The panel found that the research conducted to date is "clear cut" and "strongly supports" teaching children to "manipulate phonemes" to "significantly improve" reading and spelling abilities. It also concluded that the research "provides solid evidence that phonics instruction produces significant benefits for children from kindergarten through 6th grade and for children having difficulties learning to read." In fact, the panel found that "the greatest improvements in reading were seen from systematic phonics instruction."

The NRP was mandated by Congress in 1997 and established by the National Institute of Child Health and Human Development (NICHD). Members included leading scientists in reading research, educators, administrators, teachers and parents. They reviewed more than 30 years of research on how children learn to read.

The NRP developed rigorous scientific standards for evaluating the research on the effectiveness of different reading instruction methods. The panel based its conclusions on clinical trials in which reading methods were compared - the same method used to evaluate drugs and medical treatments. Public input was allowed at all its meetings.

Some experts say the data from the panel's report clearly demonstrate why educators don't already know how to teach reading. "Small wonder that reading education is in such a serious mess when most of the education school crowd involved with developing and furthering the art and science of teaching know so little about how to do good research," says Richard Innes, an education researcher and expert on Kentucky's education reform initiatives. He adds: "The NRP seems to have done a highly credible job of sifting wheat from chaff in the face of an avalanche of worthless 'research' on how kids are best taught to read. The panel's work appears well done and of great value."

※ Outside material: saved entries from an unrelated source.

/-! ### Floating point and special functions -/

/-- R202, R205 to R207: the additions deliver `FP.add` of their operands, bit 31 of each flipped where its sign bit
says so; the short and immediate forms round to nearest. What `FP` computes is free, log 12; flags are log 27. -/
def Obligations.FloatAdditions : Prop :=
  (∀ (ctl : Ctl) (d : Dst) (set : PredSet) (s1 : Src1) (s3 : SrcB) (rm : Rm) (neg1 neg2 : Bool) (s : State),
    srcSegProblem s.params s3 = none →
    DeliversLong (.fadd ctl d set s1 s3 rm neg1 neg2) s ctl .b32 d set fun t r =>
      ∃ (a : Val 32) (b : Word), readSrc1 s t .b32 s1 = .ok a ∧ readSrcB s t .b32 s3 = .ok b ∧
        r = ⟨Config.fpAdd rm (if neg1 then a.val ^^^ 0x80000000#32 else a.val)
          (if neg2 then b ^^^ 0x80000000#32 else b), false, false, a.reads⟩) ∧
  (∀ (d : BitVec 7) (s1 : SrcS) (s2 : BitVec 6) (neg1 neg2 : Bool) (s : State),
    DeliversShort (.fadd32 d s1 s2 neg1 neg2) s .b32 (.reg d) fun t r =>
      ∃ (a : Val 32) (b : Word), readSrcS s t .b32 s1 = .ok a ∧ readGpr s.params t s2.toNat = .ok b ∧
        r = ⟨Config.fpAdd .nearest (if neg1 then a.val ^^^ 0x80000000#32 else a.val)
          (if neg2 then b ^^^ 0x80000000#32 else b), false, false, a.reads⟩) ∧
  ∀ (d : BitVec 7) (s1 : BitVec 6) (imm : Word) (s : State),
    DeliversImm (.fadd32i d s1 imm) s .b32 (.reg d) fun t r =>
      ∃ a, readGpr s.params t s1.toNat = .ok a ∧ r = ⟨Config.fpAdd .nearest a imm, false, false, []⟩

/-- R202, R208 to R210: the multiplications deliver `FP.mul`, likewise. What `FP` computes is free, log 12; flags
are log 27. -/
def Obligations.FloatMultiplications : Prop :=
  (∀ (ctl : Ctl) (d : Dst) (set : PredSet) (s1 : Src1) (s2 : SrcB) (rm : Rm) (neg1 neg2 : Bool) (s : State),
    srcSegProblem s.params s2 = none →
    DeliversLong (.fmul ctl d set s1 s2 rm neg1 neg2) s ctl .b32 d set fun t r =>
      ∃ (a : Val 32) (b : Word), readSrc1 s t .b32 s1 = .ok a ∧ readSrcB s t .b32 s2 = .ok b ∧
        r = ⟨Config.fpMul rm (if neg1 then a.val ^^^ 0x80000000#32 else a.val)
          (if neg2 then b ^^^ 0x80000000#32 else b), false, false, a.reads⟩) ∧
  (∀ (d : BitVec 7) (s1 : SrcS) (s2 : BitVec 6) (neg1 neg2 : Bool) (s : State),
    DeliversShort (.fmul32 d s1 s2 neg1 neg2) s .b32 (.reg d) fun t r =>
      ∃ (a : Val 32) (b : Word), readSrcS s t .b32 s1 = .ok a ∧ readGpr s.params t s2.toNat = .ok b ∧
        r = ⟨Config.fpMul .nearest (if neg1 then a.val ^^^ 0x80000000#32 else a.val)
          (if neg2 then b ^^^ 0x80000000#32 else b), false, false, a.reads⟩) ∧
  ∀ (d : BitVec 7) (s1 : BitVec 6) (imm : Word) (s : State),
    DeliversImm (.fmul32i d s1 imm) s .b32 (.reg d) fun t r =>
      ∃ a, readGpr s.params t s1.toNat = .ok a ∧ r = ⟨Config.fpMul .nearest a imm, false, false, []⟩

/-- R202, R211 to R213: the multiply-adds deliver `FP.mad`; in the short and immediate forms the destination is also
the addend. FMAD32 needs the launch to take the reading of R212, and is refused without it. What `FP` computes is
free, log 12; FMAD32 is the reading that R212 derives, log 15.
The predicate write and the discarded destination are the model's choice, log 27 (R204, D9). -/
def Obligations.FloatMultiplyAdds : Prop :=
  (∀ (ctl : Ctl) (d : Dst) (set : PredSet) (s1 : Src1) (s2 s3 : SrcB) (neg1 neg3 : Bool) (s : State),
    srcSegProblem s.params s2 = none → srcSegProblem s.params s3 = none →
    DeliversLong (.fmad ctl d set s1 s2 s3 neg1 neg3) s ctl .b32 d set fun t r =>
      ∃ (a : Val 32) (b c : Word), readSrc1 s t .b32 s1 = .ok a ∧ readSrcB s t .b32 s2 = .ok b ∧
        readSrcB s t .b32 s3 = .ok c ∧
        r = ⟨Config.fpMad (if neg1 then a.val ^^^ 0x80000000#32 else a.val) b
          (if neg3 then c ^^^ 0x80000000#32 else c), false, false, a.reads⟩) ∧
  (∀ (d : BitVec 7) (s1 : SrcS) (s2 : BitVec 6) (neg1 : Bool) (s : State),
    (s.params.fmad32 = true →
      DeliversShort (.fmad32 d s1 s2 neg1) s .b32 (.reg d) fun t r =>
        ∃ (a : Val 32) (b c : Word), readSrcS s t .b32 s1 = .ok a ∧ readGpr s.params t s2.toNat = .ok b ∧
          readGpr s.params t d.toNat = .ok c ∧
          r = ⟨Config.fpMad (if neg1 then a.val ^^^ 0x80000000#32 else a.val) b c, false, false, a.reads⟩) ∧
    (s.params.fmad32 = false → exec (.fmad32 d s1 s2 neg1) s = s.refuse .fmad32Absent)) ∧
  ∀ (d : BitVec 7) (s1 : BitVec 6) (neg1 : Bool) (imm : Word) (s : State),
    DeliversImm (.fmad32i d s1 neg1 imm) s .b32 (.reg d) fun t r =>
      ∃ a c, readGpr s.params t s1.toNat = .ok a ∧ readGpr s.params t d.toNat = .ok c ∧
        r = ⟨Config.fpMad (if neg1 then a ^^^ 0x80000000#32 else a) imm c, false, false, []⟩

/-- R202, R214 to R216: F2F with rounding 00 delivers its source with bit 31 cleared and then flipped as asked,
exact on every bit pattern, and with rounding 11 what `FP` makes of that. F2I delivers, where its source is a number
inside the destination's range, that number rounded to an integer in the stated direction, toward zero or to a nearest
one, and elsewhere what the instance decides. I2F delivers a finite binary32 number that no other separates from the
integer, so the integer itself where binary32 holds it, and toward zero none of greater magnitude. Two examples of
R215 and two of R216 follow. What `FP` decides is free, log 12; F2F is log 26; the reading of the words as binary32, of
`nearest`, and of `TRUNC` in I2F is the model's, log 47.
The predicate write and the discarded destination are the model's choice, log 27 (R204, D9). -/
def Obligations.FloatConversions : Prop :=
  (∀ (ctl : Ctl) (d : Dst) (set : PredSet) (s1 : BitVec 7) (rm : Rm) (abs neg : Bool) (s : State),
    DeliversLong (.f2f ctl d set s1 rm abs neg) s ctl .b32 d set fun t r =>
      ∃ a x : Word, readGpr s.params t s1.toNat = .ok a ∧
        (∀ i < 31, x.getLsbD i = a.getLsbD i) ∧ x.getLsbD 31 = ((a.getLsbD 31 && !abs) ^^ neg) ∧
        r = ⟨if rm = .nearest then x else Config.fpF2f .zero x, false, false, []⟩) ∧
  (∀ (ctl : Ctl) (d : Dst) (set : PredSet) (s1 : BitVec 7) (rm : Rm) (sg : Bool) (s : State),
    DeliversLong (.f2i ctl d set s1 rm sg) s ctl .b32 d set fun t r =>
      ∃ a, readGpr s.params t s1.toNat = .ok a ∧ r = ⟨f2iValue rm sg 32 a, false, false, []⟩) ∧
  (∀ (rm : Rm) (sg : Bool) (a : Word), F32Finite a → intLow sg ≤ f32Value a → f32Value a ≤ intHigh sg →
    let x : ℚ := intValue sg (f2iValue rm sg 32 a)
    (rm = .zero → |x| ≤ |f32Value a| ∧ |f32Value a| < |x| + 1 ∧ 0 ≤ x * f32Value a) ∧
      (rm = .nearest → |x - f32Value a| ≤ 1 / 2)) ∧
  (∀ (rm : Rm) (sg : Bool) (a : Word),
    ¬ F32Finite a ∨ f32Value a < intLow sg ∨ intHigh sg < f32Value a →
    f2iValue rm sg 32 a = Config.fpF2i rm sg 32 a) ∧
  f2iValue .zero true 32 0xC0200000#32 = 0xFFFFFFFE#32 ∧ f2iValue .zero false 32 0x40E00000#32 = 7#32 ∧
  (∀ (ctl : Ctl) (d : Dst) (set : PredSet) (s1 : BitVec 7) (rm : Rm) (signed : Bool) (s : State),
    DeliversLong (.i2f ctl d set s1 rm signed) s ctl .b32 d set fun t r =>
      ∃ a, readGpr s.params t s1.toNat = .ok a ∧
        r = ⟨i2fValue rm signed (intValue signed a), false, false, []⟩) ∧
  (∀ (rm : Rm) (signed : Bool) (x : ℤ), -2 ^ 31 ≤ x → x < 2 ^ 32 →
    let v := i2fValue rm signed x
    F32Finite v ∧ (x = 0 → v = 0#32) ∧ (rm = .zero → |f32Value v| ≤ |(x : ℚ)|) ∧
      ∀ w : Word, F32Finite w → ¬ (x ≤ f32Value w ∧ f32Value w < f32Value v) ∧
        ¬ (f32Value v < f32Value w ∧ f32Value w ≤ x)) ∧
  i2fValue .nearest true (-1) = 0xBF800000#32 ∧ i2fValue .zero false 0xFFFFFFFF = 0x4F7FFFFF#32

/-- R177, R217: FSET delivers all ones where the relation that `FP.cmp` finds, of the absolute value where asked, is
in the comparison set, unordered included, and 0 elsewhere. All ones or 0 is the spec's decision D10; what `FP.cmp`
finds is free, log 12. -/
def Obligations.FsetCompares : Prop :=
  ∀ (ctl : Ctl) (d : Dst) (set : PredSet) (s1 : BitVec 7) (s2 : SrcB) (cmp : CmpSet) (abs : Bool) (s : State),
    srcSegProblem s.params s2 = none →
    DeliversLong (.fset ctl d set s1 s2 cmp abs) s ctl .b32 d set fun t r =>
      ∃ (a b : Word) (rel : FRel), readGpr s.params t s1.toNat = .ok a ∧ readSrcB s t .b32 s2 = .ok b ∧
        rel = Config.fpCmp (if abs then a &&& 0x7FFFFFFF#32 else a) b ∧
        r.carry = false ∧ r.overflow = false ∧ r.reads = [] ∧
        r.val = if (rel = .less ∧ cmp.less = true) ∨ (rel = .equal ∧ cmp.equal = true) ∨
          (rel = .greater ∧ cmp.greater = true) ∨ (rel = .unordered ∧ cmp.unordered = true)
          then 0xFFFFFFFF#32 else 0#32

/-- R218, R219, R230 to R237: RCP and RCP32 deliver `FP.rcp` of their source; in a launch that takes the parameter
`SFU` the six special functions deliver what it says of theirs, and without it each is refused. What the functions
compute is free, log 12 and 13; the option is D12, log 9.
The predicate write and the discarded destination are the model's choice, log 27 (R204, R237, D9). -/
def Obligations.FunctionsOfOneSource : Prop :=
  (∀ (ctl : Ctl) (d : Dst) (set : PredSet) (s1 : BitVec 7) (s : State),
    DeliversLong (.rcp ctl d set s1) s ctl .b32 d set fun t r =>
      ∃ a, readGpr s.params t s1.toNat = .ok a ∧ r = ⟨Config.fpRcp a, false, false, []⟩) ∧
  (∀ (d : BitVec 7) (s1 : BitVec 6) (s : State),
    DeliversShort (.rcp32 d s1) s .b32 (.reg d) fun t r =>
      ∃ a, readGpr s.params t s1.toNat = .ok a ∧ r = ⟨Config.fpRcp a, false, false, []⟩) ∧
  ∀ (ctl : Ctl) (d : Dst) (set : PredSet) (s1 : BitVec 7) (s : State) (i : Instr) (f : Word → Word),
    (i = .rsq ctl d set s1 ∧ f = Config.sfuRsq) ∨ (i = .lg2 ctl d set s1 ∧ f = Config.sfuLg2) ∨
    (i = .sin ctl d set s1 ∧ f = Config.sfuSin) ∨ (i = .cos ctl d set s1 ∧ f = Config.sfuCos) ∨
    (i = .ex2 ctl d set s1 ∧ f = Config.sfuEx2) ∨ (∃ m, i = .rro ctl d set s1 m ∧ f = Config.sfuRro m) →
    (s.params.sfu = true →
      DeliversLong i s ctl .b32 d set fun t r =>
        ∃ a, readGpr s.params t s1.toNat = .ok a ∧ r = ⟨f a, false, false, []⟩) ∧
    (s.params.sfu = false → exec i s = s.refuse .sfuAbsent)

Though many experts are lauding the study, it has already come under attack from the teachers colleges. According to USA Today (5-17-00): "Wed to the child-centered education theories of the 1980s, these deans and professors believe teaching is more art than science, and they view phonics as something to be taught only superficially, if at all." The article notes that "these professors continue to support 'whole language' instruction, in which children are expected to pick up literacy skills naturally through reading."

Brenda Overturf, a reading specialist in Jefferson County, Kentucky, told the Louisville Courier Journal that, while the NRP's report is important, it comes up short because it doesn't reflect the impact of sociological issues, such as whether a child's parents are literate and read to the child and whether there are books available at home. "We have studies that show that the number of books a child has access to has a direct correlation to reading achievement."

Overturf sent a copy of the NRP's report to all elementary school principals in her district, noting that it also "failed to address the benefits of teaching reading and writing as interrelated tasks; the impact of teaching reading through signs, directions, newspapers and other texts that people read every day; and the role of discussion and group work."

"When children interact together, it brings out ideas that they haven't thought of before," Overturf said.

Phonics proponents counter that the availability of books and the fostering of student interaction do little good if children can't decode and comprehend written words.

Apparently, the NICHD anticipated the mixed reaction to the NRP report. In a press release dated April 13, NICHD vowed to "undertake an aggressive effort to distribute the report and its findings to policymakers, educators and parents." School Reform News (June 2000) quoted NICHD Director Dr. Duane Alexander as including "administrators" and "schools of education" in the target group.